Обернутся ленты да речной водой,

Обернется бисер камнем тяжким вдруг.

Опомнилась Глаша, когда за окном уж смеркаться стало. Слышит, дядька Трофим с кем-то у калитки беседует, и будто мужской голос отвечает ему.

«Глеб!»

Вскочила Глаша с постели, подбежала к окну и хотела было милого окликнуть, только поняла: недобро дядька Трофим говорит, сердито. Знать, не Глеб, с ним дядька ласков да приветлив. Стала прислушиваться-приглядываться, но ни слова разобрать не может, только голоса грозные, а сумерки сгущаются, двор застилают – ни дать ни взять чернил кто-то в воздух подмешивает. Жутко Глаше сделалось, сама не поймет отчего.
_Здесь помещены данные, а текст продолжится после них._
/-- A synchronising access or barrier operation in scratch (R503). -/
def logScratch (cl company addr : Nat) : M Unit := do
  let (lb, off) := scratchAt addr
  let _ ← logPoint 5 (cl / 24) 0
    (2 ^ 63 + company + lb * 2 ^ 4 + off / 64 * 2 ^ 9 + (clusterCoord cl).toNat * 2 ^ 19)
where
  /-- Logical bank and offset of a `.s` address. -/
  scratchAt (addr : Nat) : Nat × Nat := (addr / 2 ^ 16 % 32, addr % 2 ^ 16)

/-- VALUE of a counter (places 0 to 15) or a line (from 16 on) of a core's local memory: a free value, but that no two locations, and no
line of `.g`, share one (R503, R505, log entry 17). -/
def localValue (core : Coord) (place : Nat) : Nat :=
  let code := core.toNat * 2048 + place
  let high := (Config.logLocation code).toNat
  let high := if high < 2 ^ 19 then high + 2 ^ 19 else high
  high * 2 ^ 27 + (code ^^^ (Config.logMask high).toNat)

/-- A mailbox operation, or a synchronising access in local memory (R503). -/
def logLocal (core : Coord) (place : Nat) : M Unit := do
  let _ ← logPoint 5 (cDie core) 0 (localValue core place)

/-! ## Performing `.g` accesses -/

/-- The places of a `.g` access, each ready to perform. `split` asks for the check of R91. -/
def gReady (h : How) (sync split : Bool) (addr : Nat) (pieces : List (Nat × Nat × Nat)) : M (List Place) := do
  let ps ← placesOf pieces h.write
  match ps with
  | [a, b] =>
    if split && a.va / 2 ^ 16 ≠ b.va / 2 ^ 16 && leavesDiffer a.leaf.entry b.leaf.entry then
      accessFault .pageSplit (BitVec.ofNat 64 addr)
  | _ => pure ()
  streaks h.mig ps
  reachHomes h ps
  checkPlaces h sync ps
  return ps

/-- A read of `.g` bytes. -/
def gRead (h : How) (sync split : Bool) (addr : Nat) (pieces : List (Nat × Nat × Nat)) : M (List Byte) := do
  let ps ← gReady h sync split addr pieces
  ps.forM (logPlace sync)
  ps.forM countPlace
  ps.forM (recordPlace h sync)
  let s ← get
  acquirePlaces h ps
  return ps.flatMap s.placeBytes

/-- A store is held under write-block at the home of its line, its leaf given by a translation cache (R101). One that no task made has its own
number as its key. -/
def State.hold (s : State) (cache : Nat) (h : HeldStore) : State :=
  let n := s.fresh
  let h := if h.by_ = .ctx then h else { h with key := n }
  (({ s with held := s.held.put n h, fresh := n + 1 } : State).newlyHeld n h.key cache h.pnum h.leaf).countCluster h.home 3 5

/-- A store of a task held under write-block (R101, R185). -/
def holdStore (h : How) (sync : Bool) (d : List Byte) (p : Place) : M Unit := do
  let x ← me
  let rel := if h.release && x.task then some (x.carried, h.scope, x.home) else none
  modify fun s =>
    let hs : HeldStore :=
      { by_ := .ctx, key := s.cur, gtid := x.gtid, pnum := s.pnumOf x, cl := clusterOf x.core, core := x.core, homeCl := clusterOf x.home,
        company := x.company.toNat, walking := none, ready := none,
        digest := if s.modeOf (gtidPnum x.gtid) (gtidLaunch x.gtid) = 0 then 0 else crc64 (x.digestBytes (x.pc - 1)),
        home := p.home, va := p.va, leaf := p.leaf, data := slice d p.off p.len, na := h.na,
        stamper := if x.task then some x.stamper else none, sync, fence := h.ar, release := rel }
    s.hold hs.cl hs

/-- A write of `.g` bytes: performed at its homes, or held there under write-block (R101, R185). DESIGN CHOICE (log entry 116): the two
parts of an access that crosses a line perform in one step, in the order of their addresses, so no access of another agent comes between them. -/
def gWrite (h : How) (sync split : Bool) (addr : Nat) (d : List Byte) : M Unit := do
  let ps ← gReady h sync split addr (linePieces 0 addr d.length)
  let held := ps.any fun p => leafWb p.leaf.entry
  if !held then ps.forM (logPlace sync)
  ps.forM countPlace
  ps.forM (recordPlace h sync)
  let x ← me
  if held then
    ps.forM (holdStore h sync d)
    if h.release && x.task then setMe Ctx.bump
  else
    ps.forM fun p => modify fun s => s.placeWrite p (slice d p.off p.len)
    releaseLines h (ps.map Place.key)

/-- What an atomic gives that never performed (R101). -/
def lostAtomic (n : Nat) : M (List Byte) := do
  let s ← get
  set { s with fresh := s.fresh + 1 }
  return (List.range n).map (Config.lostAtomic s.fresh)

/-- The atomic in flight was held under write-block and its new translation has faulted: it never performs (R101, log entry 101). -/
def atomicLost : M Bool := do return (← me).probed.isSome

/-- An atomic on `.g` bytes, or a cell operation: one step at its home or target; under write-block it stays in flight (R101, R347, R348,
R366). -/
def gAtomic (h : How) (addr n : Nat) (f : List Byte → Option (List Byte)) (cell : Bool := false) : M (List Byte) := do
  if ← atomicLost then return ← lostAtomic n
  let ps ← gReady h true false addr [(0, addr, n)]
  match ps with
  | [p] =>
    let keep ← keepAccess
    if leafWb p.leaf.entry then
      stop fun s =>
        let s := keep s
        let x := s.ctx s.cur
        (s.newlyHeld s.cur s.cur (clusterOf x.core) (s.pnumOf x) p.leaf).enterFlight (.held p.leaf p.va)
    else
      logPlace true p
      countPlace p
      recordPlace h true p
      let s ← get
      let old := s.placeBytes p
      acquirePlaces h [p]
      match f old with
      | none => pure ()
      | some d => modify fun s => s.placeWrite p d
      releaseLines h [p.key] (if cell then some (p.pa % 64 / 16) else none)
      return old
  | _ => return []

/-! ## `.l` and `.s` (R59, R61, R62, R337, R338) -/

/-- A `.l` access lies in the data region of the core (R59). -/
def Core.localOk (c : Core) (addr n : Nat) : Bool := c.xb.toNat * 12 ≤ addr && addr + n ≤ Config.localBytes

/-- XLATE_PERM of a space check (R59, R61). -/
def spaceFault {α : Type} (addr : Nat) : M α := fault .xlatePerm (xlateTval 2 0 addr)

/-- The `.l` bytes of an access: its physical address and record keys. -/
def lReady (write : Bool) (addr n : Nat) : M (Nat × List (Nat × RelKey)) := do
  let x ← me
  let s ← get
  if !(s.coreAt x.core).localOk addr n then spaceFault addr
  else
    let pa := localPa x.core addr
    if !write && s.bad.any (fun b => pa / 8 ≤ b / 8 && b / 8 ≤ (pa + n - 1) / 8) then fault .sramEcc (BitVec.ofNat 64 addr)
    modify fun s => s.countCore x.core 2 0
    return (pa, (linePieces 0 addr n).map fun p => (clusterOf x.core, RelKey.l x.core.toNat (p.2.1 / 64)))

/-- The company whose scratch an access reaches: cluster and company number; none is another package's (R337). -/
def sCompany (t : Target) (atomic : Bool) : M (Option (Nat × Nat)) := do
  let x ← me
  let s ← get
  if !t.base.getLsbD 125 then
    if x.task then return some (clusterOf x.home, x.company.toNat) else return some (clusterOf x.core, 16)
  else
    let core : Coord := t.base.extractLsb' 96 16
    let pkg := (t.base.extractLsb' 112 12).toNat
    if !coordValid core then fault .scope (core.setWidth 64)
    else if t.base.getLsbD 124 then
      if atomic then return none else fault .scope (BitVec.ofNat 64 (core.toNat + pkg * 2 ^ 16))
    else if !(s.part (s.pnumOf x)).pitch.getLsbD (clusterOf core) then fault .scope (core.setWidth 64)
    else
      match s.company? (clusterOf core) x.company.toNat with
      | none => spaceFault t.addr
      | some _ => return some (clusterOf core, x.company.toNat)

/-- A logical bank and offset within it, of a `.s` address. -/
def scratchOf (addr : Nat) : Nat × Nat := (addr / 2 ^ 16 % 32, addr % 2 ^ 16)

/-- Counts a `.s` access of the executing context to a cluster (R482). -/
def State.countScratch (s : State) (cl : Nat) : State :=
  let core := (s.ctx s.cur).core
  s.countCore core 2 (if cl = clusterOf core then 1 else 2)

/-- Counts a `.s` access. -/
def countScratch (cl : Nat) : M Unit := modify fun s => s.countScratch cl

/-- Record keys of `.s` bytes (R203). -/
def sKeys (cl n addr len : Nat) : List (Nat × RelKey) :=
  (linePieces 0 addr len).map fun p => (cl, RelKey.s n (scratchOf p.2.1).1 ((scratchOf p.2.1).2 / 64))

/-- Physical addresses of `.s` bytes that are read, atomically updated or initialised: PREEMPT while the company is suspended,
XLATE_PERM where a DISCARD entry stands or the bank is not held (R61, R338). `at_` is the address a fault reports. -/
def sReady (cl n addr len at_ : Nat) : M (List (Nat × Nat × Nat)) := do
  let s ← get
  let c := s.clusterAt cl
  let ps := linePieces 0 addr len
  if 2 ^ 21 < addr + len then spaceFault at_
  else
    ps.mapM fun p => do
      let (lb, off) := scratchOf p.2.1
      match c.divertOf n with
      | some (_, _, _, lbanks) => if lbanks.getLsbD lb then fault .preempt (BitVec.ofNat 64 at_)
      | none => pure ()
      match c.physBank n lb .scratch with
      | none => spaceFault at_
      | some b => if c.discarded n lb then spaceFault at_ else return (p.1, bankPa cl b off, p.2.2)

/-- A `.s` store: each piece lands at the company's cluster; a piece held at the ingress keeps the instruction in flight (R338, R473).
-/
def sWrite (cl n addr : Nat) (d : List Byte) : M Unit := do
  let s ← get
  let x ← me
  let c := s.clusterAt cl
  if 2 ^ 21 < addr + d.length then spaceFault addr
  else if x.landed.isSome then
    if c.ingress.any fun a => a.who == some s.cur then flight (.home true)
  else
    let ps := linePieces 0 addr d.length
    ps.forM fun p => do
      let lb := (scratchOf p.2.1).1
      let diverted := match c.divertOf n with
        | some (_, _, _, lbanks) => lbanks.getLsbD lb
        | none => false
      if !diverted && !c.discarded n lb && (c.physBank n lb .scratch).isNone then spaceFault addr
    let arr (cur : Nat) (p : Nat × Nat × Nat) : Arrival :=
      .write n (scratchOf p.2.1).1 (scratchOf p.2.1).2 (slice d p.1 p.2.2) (some cur)
        (if x.task then some { gtid := x.gtid, cl := clusterOf x.home, company := x.company.toNat, qsel := 31, opid := 0 } else none)
    let landAll (s : State) : Bool × State :=
      ps.foldl (fun (acc : Bool × State) p =>
        let (f, _, s) := acc.2.land cl (arr s.cur p)
        (acc.1 || f == .held, s)) (false, s)
    countScratch cl
    let (waits, s') := landAll (← get)
    if waits then stop fun s => (landAll (s.countScratch cl)).2.enterFlight (.home true)
    else set s'

/-- Reads bytes at physical pieces. -/
def State.piecesBytes (s : State) (ps : List (Nat × Nat × Nat)) : List Byte := ps.flatMap fun p => s.tierBytes p.2.1 p.2.2

/-! ## Accesses by space -/

/-- A read of n bytes (R344). -/
def readMem (t : Target) (h : How) (sync : Bool) (n : Nat) : M (List Byte) := do
  waitHeld (h.release || h.ar)
  match t.space with
  | .g => gRead h sync (n == 32) t.addr (linePieces 0 t.addr n)
  | .l =>
    let (pa, keys) ← lReady false t.addr n
    if sync then logLocal (← me).core (16 + t.addr / 64)
    acquireLines h keys
    return (← get).tierBytes pa n
  | .s =>
    match ← sCompany t false with
    | none => return []
    | some (cl, c) =>
      let ps ← sReady cl c t.addr n t.addr
      if sync then logScratch cl c t.addr
      countScratch cl
      acquireLines h (sKeys cl c t.addr n)
      return (← get).piecesBytes ps

/-- A write of bytes (R344). -/
def writeMem (t : Target) (h : How) (sync : Bool) (d : List Byte) : M Unit := do
  waitHeld h.release
  match t.space with
  | .g => gWrite h sync (d.length == 32) t.addr d
  | .l =>
    let (pa, keys) ← lReady true t.addr d.length
    if sync then logLocal (← me).core (16 + t.addr / 64)
    modify fun s => (s.setTier pa d).clearBad pa d.length
    releaseLines h keys
  | .s =>
    match ← sCompany t false with
    | none => pure ()
    | some (cl, c) =>
      if sync then logScratch cl c t.addr
      sWrite cl c t.addr d
      releaseLines h (sKeys cl c t.addr d.length)

/-- An atomic of n bytes in this package; `remote` answers one that another package performs (R337, R347). -/
def atomicMem (t : Target) (h : How) (n : Nat) (f : List Byte → Option (List Byte)) (remote : M (List Byte)) : M (List Byte) := do
  waitHeld h.release
  match t.space with
  | .g => gAtomic h t.addr n f
  | .l =>
    let (pa, keys) ← lReady false t.addr n
    logLocal (← me).core (16 + t.addr / 64)
    let old := (← get).tierBytes pa n
    acquireLines h keys
    match f old with
    | none => pure ()
    | some d => modify fun s => s.setTier pa d
    releaseLines h keys
    return old
  | .s =>
    match ← sCompany t true with
    | none => remote
    | some (cl, c) =>
      let ps ← sReady cl c t.addr n t.addr
      logScratch cl c t.addr
      countScratch cl
      let old := (← get).piecesBytes ps
      acquireLines h (sKeys cl c t.addr n)
      match f old, ps with
      | some d, [p] => modify fun s => s.setTier p.2.1 d
      | _, _ => pure ()
      releaseLines h (sKeys cl c t.addr n)
      return old

/-- ALIGN of R88. -/
def checkAlign (addr n : Nat) : M Unit := if addr % n = 0 then pure () else fault .align (BitVec.ofNat 64 addr)

end Sys2Proof.Machine
end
Только сердечко ноет, рвется птичкой, словно беду чует. Сжала Глаша в руке листик смородинный, изо всех сил слова услышать пытается, а про себя все шепчет про горлицу и соколиху. Да только ни услышать, ни сердце унять не может, аж дышать тяжко стало. Подняла голову к небу, звезды выглядывает. Нет звезд, только ветер по небу тени косматые гонит да воет у реки.

Вдруг под окном зашуршало, зашипело и на подоконник бросилось. Вскрикнула Глаша, от окна отпрянула, схватила стул. Скользнула тень по подоконнику, в ноги к ней бросилась и котом обернулась.

– Фима!

Подскочила Глаша к коту, на руки подхватила, прижала к груди, лицо в шерсти густой спрятала и заплакала. А кот и сам едва дух переводит, шерсть встопорщилась, листьями да репьем забилась, дрожит весь. Отняла его Глаша от груди, гладит, шерсть распутывает:

– Фимочка, миленький, расскажи, что творится! Страшно, мочи нет!

Кот из рук ее выпутался, на окно прыгнул, припал к подоконнику, ухо наружу высунул и замер. Полежал так миг-другой, снова к ней спрыгнул.

– Уходить тебе надо, Глаша. Оксанка из ума совсем выжила, подговорила девок да парней, пришли с огнем и керосином к дядькиному крыльцу да тебя выдать требуют, грозятся дом подпалить.

Глаша так и ахнула, на кровать повалилась, руками себя обхватила да дрожит вся, слова вымолвить не может. Подбежал Фимка, на колени к ней прыгнул, крутится, когтями ноги цепляет, по щекам хвостом бьет:

– Поднимайся, Глаша, не время слезы лить – время шкуру спасать. Я огородами тебя выведу к мосту, там уж никто не тронет. Хожий велел в роще его дожидаться.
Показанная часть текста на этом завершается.